Error-Code Reference

Code Meaning Action
ERR_TICKET_004 Jira API returned a transient error Requeue with backoff; the search-first flow makes retry safe
ERR_TICKET_011 Idempotency claim store unreachable Pause; do not create issues you cannot dedupe
ERR_TICKET_021 Field payload rejected by Jira (invalid field/value) DLQ; fix the field mapping for the project schema
ERR_TICKET_031 Create succeeded but label stamp failed Reconcile by JQL; adopt the existing issue
ERR_TICKET_042 Two issues found for one external id Merge onto the older issue; record the merge

Operational Notes

  • Search before create, always. A JQL search on the external-id label is the primary duplicate guard; the create path is only reached on a genuine miss.
  • Stamp a stable external id. Use the case id in a dedicated label or field so one incident maps to one issue forever, regardless of redelivery.
  • Debounce updates during storms. A rapidly climbing case should produce one periodic issue update, not one per hit, to respect Jira’s rate limits.
  • Keep credentials in a secrets manager. Never embed Jira tokens in the playbook; use short-lived credentials injected at runtime.

Verification Checklist

FAQ

How do I make Jira issue creation idempotent when the API is not?
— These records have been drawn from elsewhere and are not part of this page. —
-- ==== Sys2Proof/Machine/Ops.lean ====
section
/-! DEFINITION. The named operations over the state: returning a response, raising an error (the engine's "trap entry",
60_exceptions.md R243), one whole transaction (10_state.md R20), writing the configuration (48_config.md R230), the
reset event (70_reset_and_hazards.md R270), and what a step does when there is nothing to execute. -/

namespace Sys2Proof.Machine

/-- Return one response: it follows the responses of the earlier requests (R20, R53 (a)). Nothing else changes. -/
def State.respond (s : State) (r : Response) : State :=
  { s with responses := s.responses ++ [r] }

/-- `raise E(reason)` (R15, R243): "An error ends its transaction and nothing more". The response carries the error and no
result; no register is saved, written or restored. -/
def State.raise (s : State) (e : EngineError) : State :=
  s.respond (.error e)

/-- The host's event at the front has been taken. -/
def State.takeEvent (s : State) (rest : List HostEvent) : State :=
  { s with inbox := rest }

/-- The four writes of `CFG.SET`, which "take effect together" (R230, R50). -/
def State.configure (s : State) (mac : Mac) (ip : Ip4) (port : BitVec 16) : State :=
  { s with cfg := { mac := mac, ip := ip, port := port, v := 1#1 } }

/-- The reset event (R270): `CFG_V` becomes 0 and the other three registers hold free values (log 8). The parameters are
the same before and after (R271), and it returns nothing to the host (R277). What the host has presented or received
is the host's, not the engine's, and stays (log 1). -/
def State.resetEngine (s : State) : State :=
  { s with cfg := resetRegisters s.freeNext, freeNext := s.freeNext + 1 }

/-- One transaction of an operation that writes no register (R20, R243): outside the domain of R41 it has no meaning;
inside it the operation's outcome is the response, be it a result or an error. -/
def transact (inDomain : Bool) (outcome : Except EngineError Result) (s : State) :
    Host.Outcome State Fault Refusal :=
  if inDomain then
    match outcome with
    | .ok r => .next (s.respond (.ok r))
    | .error e => .next (s.raise e)
  else .refused .beyondMaxLen

/-- A step with no host event to take: "nothing inside the engine happens except in answer to a request" (R247), so the
machine stays as it is. DESIGN CHOICE (log 2). -/
def State.idle (s : State) : Host.Outcome State Fault Refusal := .next s

/-- A request that is no operation: a reserved selector gets the response `IllegalOp` and changes no state (R62); operands
that are not the selector's have no meaning (log 4). -/
def answerUndecoded (e : DecodeError) (s : State) : Host.Outcome State Fault Refusal :=
  match e with
  | .illegalOp _ => .next (s.raise .illegalOp)
  | .malformedOperands _ => .refused .malformedOperands

end Sys2Proof.Machine
end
Store a stable external identifier — the case id — in a Jira label or custom field, and search for it before every create. A hit updates the existing issue; a miss creates one and stamps the id. Because the API’s create endpoint always opens a new issue, this search-first pattern is what makes your integration idempotent, so redeliveries and retries converge on one issue rather than a pile of duplicates.

How do I stop two workers from both creating the issue?

Guard the create with a local idempotency claim so exactly one worker proceeds to create while the other, having lost the claim, re-runs the JQL search and adopts the winner’s issue. Even if the claim store is briefly unavailable and a duplicate slips through, a reconciliation search that merges onto the older issue cleans it up. The search-first flow plus the claim closes the race window that a bare create-if-not-found leaves open.